When wiring a new downstream integration, verify the fallback works before declaring the integration done.

Host-level changes

Anything host-level on gandalf (apt, systemd, files in /etc/, sysctl, etc.) belongs in ansible/provision-gandalf.yml. It's idempotent and meant to be re-run after pulling repo changes that touch system/. Don't ad-hoc edit gandalf — if it matters enough to remember, capture it in the playbook.

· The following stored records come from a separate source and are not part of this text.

/-- The value an atomic stores, from the old value, of `n` bytes (Table 2.7, R63). -/
def atomicVal (op : AtomOp) (n : Nat) (old x cmp : Nat) : Nat :=
  let w := 8 * n
  let x := x % 2 ^ w
  match op with
  | .add => (old + x) % 2 ^ w
  | .min => if sint w x < sint w old then x else old
  | .minu => Nat.min x old
  | .max => if sint w old < sint w x then x else old
  | .maxu => Nat.max x old
  | .swap => x
  | .cas => if old = cmp % 2 ^ w then x else old
  | .fadd => rne32 ((f32 old).add (f32 x))

/-- The old value as an atomic returns it (R87). -/
def atomicOld (op : AtomOp) (n old : Nat) : Word :=
  let signed := n = 4 ∧ (op = .add ∨ op = .min ∨ op = .max)
  if signed then BitVec.ofInt 64 (sint 32 old) else BitVec.ofNat 64 old

/-! ### Fences (R59, R60, R88) -/

/-- The device addresses inside a fence scope of a runner (Table 2.6), as spans. -/
def scopeSpans (w scope : Nat) : List (Nat × Nat) :=
  let k := coreOf w
  let d := dieOfRunner w
  let c := k / 8 * 8
  match scope with
  | 0 => [(folioAddr k, 0x20_0000), (tileBlock k, 0x4_0000)]
  | 1 => [(0x1000_0000_0000 + d * 0x800_0000 + k % 64 / 8 * 0x100_0000, 0x100_0000), (folioAddr c, 8 * 0x20_0000), (tileBlock c, 8 * 0x4_0000)]
  | 2 => dieSpans d
  | 3 => [(0, hostBase)]
  | _ => [(0, 2 ^ 64)]

/-- Whether any byte of ranges lies in a scope. -/
def rangesInScope (w scope : Nat) (rs : List (Nat × Nat)) : Bool := meet rs (scopeSpans w scope)

/-- What a fence of a scope and pairs waits for: the runner's accesses and array operations of a predecessor kind in scope (R59), and every transfer it issued earlier (R60). Pairs bits are
RR, RW, WR, WW. -/
def fenceIds (s : State) (w scope pairs : Nat) : List Nat :=
  let c := coreAt s (coreOf w)
  let rd := pairs % 4 != 0
  let wr := decide (4 ≤ pairs)
  let hit (r x : Bool) (l : List (Nat × Nat)) : Bool := ((r && rd) || (x && wr)) && rangesInScope w scope l
  ((s.accesses.filter (fun a => a.runner == w && (match a.kind with
      | .load .. => hit true false a.chunks
      | .copyIn _ => hit true false a.chunks
      | .store _ => hit false true a.chunks
      | .atomic .. => hit true true a.chunks))).map (·.id)) ++
  ((c.mover.filter (·.runner == w)).map (·.id)) ++
  ((c.array.filter (fun o => o.runner == w && (match o.kind with
      | .mmac .. => hit true false o.kind.ranges
      | .drain .. => hit false true o.kind.ranges
      | .setp _ => false
      | .scale .. => false
      | .zero _ => false))).map (·.id))

/-- A runner that has issued waits, unless what it would wait for is over or it is no longer Ready. -/
def waitOn (w : Nat) (h : Wait) (s : State) : State :=
  if (runnerAt s w).state = .ready ∧ waitHolds s w h then modRunner w (fun r => { r with state := .waiting, wait := some h }) s else s

/-- FENCE: the runner then waits for what its scope and pairs name. -/
def fenceSlot (w scope pairs : Nat) : Option Slot :=
  legal (scope < 5 && pairs != 0 && pairs < 16)
    { late := fun old s => waitOn w (.fence (fenceIds old w scope pairs)) s }

/-! ### Vector registers and tiles (R92, R123) -/

/-- The stride a register holds: 0 means 128. -/
def strideOf (s : State) (w r : Nat) : Word := if sReg s w r = 0 then 128 else sReg s w r

/-- The 32 rows of a vector transfer. -/
def vecRows (s : State) (w a r : Nat) : List (Nat × Nat) :=
  (List.range 32).map (fun i => ((aReg s w a + BitVec.ofNat 64 i * strideOf s w r).toNat, 128))

/-- The misalignment of a vector transfer. -/
def vecBad (s : State) (w a r : Nat) : Bool := (aReg s w a).toNat % 128 != 0 || (strideOf s w r).toNat % 128 != 0

/-- The base after a vector transfer. -/
def vecStep (w a r : Nat) (postInc : Bool) (old s : State) : State :=
  if postInc then setA w a (aReg old w a + 32 * strideOf old w r) s else s

/-- VLD. -/
def vldSlot (w vd a r : Nat) (postInc : Bool) : Option Slot :=
  legal (vd < 32 && a < 16 && r < 64)
    { srcs := [.a a, .s r], dsts := .v vd :: (if postInc then [.a a] else []), holds := holdOwn w (fun s => vecRows s w a r),
      fault := fun s => unlessUnmapped s (vecRows s w a r) (if vecBad s w a r then some (0x0114, (aReg s w a).toNat) else accessFault s .r (vecRows s w a r)),
      act := fun old s => vecStep w a r postInc old (addAccess w (.copyIn (vregAddr (coreOf w) vd)) .r (vecRows old w a r) none old s) }

/-- VST. -/
def vstSlot (w vs a r : Nat) (postInc census : Bool) : Option Slot :=
  legal (vs < 32 && a < 16 && r < 64)
    { srcs := [.v vs, .a a, .s r], dsts := if postInc then [.a a] else [], holds := holdOwn w (fun s => vecRows s w a r),
      fault := fun s => unlessUnmapped s (vecRows s w a r) (if vecBad s w a r then some (0x0114, (aReg s w a).toNat) else accessFault s .w (vecRows s w a r)),
      act := fun old s => vecStep w a r postInc old (addAccess w (.store (Mem.read old.mem (vregAddr (coreOf w) vs) 4096)) .w (vecRows old w a r)
        (counted old w census (slotType old)) old s) }

/-- The one range of a tile transfer. -/
def tileRange (s : State) (w a : Nat) : List (Nat × Nat) := [((aReg s w a).toNat, 65536)]

/-- The misalignment of a tile transfer, or why it is refused. -/
def tileFault (s : State) (w a : Nat) (right : Right) : Option (Nat × Nat) :=
  unlessUnmapped s (tileRange s w a) (if (aReg s w a).toNat % 128 ≠ 0 then some (0x0114, (aReg s w a).toNat) else accessFault s right (tileRange s w a))

/-- TLD. -/
def tldSlot (w a tile : Nat) : Option Slot :=
  legal (a < 16 && tile < 2)
    { srcs := [.a a], dsts := [.t tile], holds := holdOwn w (fun s => tileRange s w a), fault := fun s => tileFault s w a .r,
      act := fun old s => addAccess w (.copyIn (tileAddr (coreOf w) tile)) .r (tileRange old w a) none old s }

/-- A tile's control state; class float, scales 1.0, nothing pending where it is as after a reset (Table 4.6). -/
def tileCtl (s : State) (k t : Nat) : TileCtl := (coreAt s k).tiles.get t ⟨false, 0, [], [], 0x3F800000, 0x3F800000⟩

/-- The element type of a tile's words. -/
def tileType (s : State) (k t : Nat) : Nat := if (tileCtl s k t).integer then 9 else 0

/-- TST. -/
def tstSlot (w a tile : Nat) (census : Bool) : Option Slot :=
  legal (a < 16 && tile < 2)
    { srcs := [.a a, .t tile], holds := holdOwn w (fun s => tileRange s w a), fault := fun s => tileFault s w a .w,
      act := fun old s => addAccess w (.store (Mem.read old.mem (tileAddr (coreOf w) tile) 65536)) .w (tileRange old w a)
        (counted old w census (fun _ => tileType old (coreOf w) tile)) old s }

/-! ### The commands -/

def execLd8 (w g rd base : Nat) (postInc : Bool) (off : BitVec 17) (s : State) : Host.Outcome State Fault Refusal := .next (issue1 w g (loadSlot w 1 true rd base postInc off) s)

def execLd8u (w g rd base : Nat) (postInc : Bool) (off : BitVec 17) (s : State) : Host.Outcome State Fault Refusal := .next (issue1 w g (loadSlot w 1 false rd base postInc off) s)

def execLd16 (w g rd base : Nat) (postInc : Bool) (off : BitVec 17) (s : State) : Host.Outcome State Fault Refusal := .next (issue1 w g (loadSlot w 2 true rd base postInc off) s)

def execLd16u (w g rd base : Nat) (postInc : Bool) (off : BitVec 17) (s : State) : Host.Outcome State Fault Refusal := .next (issue1 w g (loadSlot w 2 false rd base postInc off) s)

def execLd32 (w g rd base : Nat) (postInc : Bool) (off : BitVec 17) (s : State) : Host.Outcome State Fault Refusal := .next (issue1 w g (loadSlot w 4 true rd base postInc off) s)

def execLd32u (w g rd base : Nat) (postInc : Bool) (off : BitVec 17) (s : State) : Host.Outcome State Fault Refusal := .next (issue1 w g (loadSlot w 4 false rd base postInc off) s)

def execLd64 (w g rd base : Nat) (postInc : Bool) (off : BitVec 17) (s : State) : Host.Outcome State Fault Refusal := .next (issue1 w g (loadSlot w 8 true rd base postInc off) s)

def execSt8 (w g rs base : Nat) (postInc : Bool) (off : BitVec 17) (s : State) : Host.Outcome State Fault Refusal := .next (issue1 w g (storeSlot w 1 rs base postInc off) s)

def execSt16 (w g rs base : Nat) (postInc : Bool) (off : BitVec 17) (s : State) : Host.Outcome State Fault Refusal := .next (issue1 w g (storeSlot w 2 rs base postInc off) s)

def execSt32 (w g rs base : Nat) (postInc : Bool) (off : BitVec 17) (s : State) : Host.Outcome State Fault Refusal := .next (issue1 w g (storeSlot w 4 rs base postInc off) s)

def execSt64 (w g rs base : Nat) (postInc : Bool) (off : BitVec 17) (s : State) : Host.Outcome State Fault Refusal := .next (issue1 w g (storeSlot w 8 rs base postInc off) s)

def execAadd32 (w g rd base rs : Nat) (off : BitVec 12) (s : State) : Host.Outcome State Fault Refusal := .next (issue1 w g (atomicSlot w .add 4 rd base rs off) s)

def execAadd64 (w g rd base rs : Nat) (off : BitVec 12) (s : State) : Host.Outcome State Fault Refusal := .next (issue1 w g (atomicSlot w .add 8 rd base rs off) s)

def execAmin32 (w g rd base rs : Nat) (off : BitVec 12) (s : State) : Host.Outcome State Fault Refusal := .next (issue1 w g (atomicSlot w .min 4 rd base rs off) s)

def execAmin64 (w g rd base rs : Nat) (off : BitVec 12) (s : State) : Host.Outcome State Fault Refusal := .next (issue1 w g (atomicSlot w .min 8 rd base rs off) s)

def execAminu32 (w g rd base rs : Nat) (off : BitVec 12) (s : State) : Host.Outcome State Fault Refusal := .next (issue1 w g (atomicSlot w .minu 4 rd base rs off) s)

def execAminu64 (w g rd base rs : Nat) (off : BitVec 12) (s : State) : Host.Outcome State Fault Refusal := .next (issue1 w g (atomicSlot w .minu 8 rd base rs off) s)

def execAmax32 (w g rd base rs : Nat) (off : BitVec 12) (s : State) : Host.Outcome State Fault Refusal := .next (issue1 w g (atomicSlot w .max 4 rd base rs off) s)

def execAmax64 (w g rd base rs : Nat) (off : BitVec 12) (s : State) : Host.Outcome State Fault Refusal := .next (issue1 w g (atomicSlot w .max 8 rd base rs off) s)

def execAmaxu32 (w g rd base rs : Nat) (off : BitVec 12) (s : State) : Host.Outcome State Fault Refusal := .next (issue1 w g (atomicSlot w .maxu 4 rd base rs off) s)

def execAmaxu64 (w g rd base rs : Nat) (off : BitVec 12) (s : State) : Host.Outcome State Fault Refusal := .next (issue1 w g (atomicSlot w .maxu 8 rd base rs off) s)

def execAswap32 (w g rd base rs : Nat) (off : BitVec 12) (s : State) : Host.Outcome State Fault Refusal := .next (issue1 w g (atomicSlot w .swap 4 rd base rs off) s)

def execAswap64 (w g rd base rs : Nat) (off : BitVec 12) (s : State) : Host.Outcome State Fault Refusal := .next (issue1 w g (atomicSlot w .swap 8 rd base rs off) s)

For Pi workers, the analogous playbook is ansible/provision-pi.yml. The Tailscale auth keys it needs are minted via ansible/bin/mint-tailscale-authkey.sh (OAuth, on-demand, short-lived).

Pull requests + commits

  • Feature branches → PRs → squash-merge to main. Never push to main directly (branch protection enforces this).
  • No Co-Authored-By trailer in commit messages or PR bodies.
  • Commit subjects: imperative mood, ≤ 70 chars. Body for "why," not "what."
  • PR template at .github/pull_request_template.md lists the before-merge checklist (secrets, backup wiring, SPOF impact).

Things deliberately not done

  • No GitOps controller (Argo CD, Flux). Apply is manual on purpose — one operator, low blast radius, easier to reason about.
  • No bundled chart wrappers / Kustomize layers. Helm values + raw YAML, applied top-level.
  • No CI test suite for manifests beyond .github/workflows/lint.yml (kubeconform + yamllint).
  • k3s itself is not under IaC. provision-gandalf.yml captures some host state, but the k3s install command lives in shell history. A from-scratch rebuild means re-running curl … | sh - and re-importing all PVs. Accepted trade-off for now.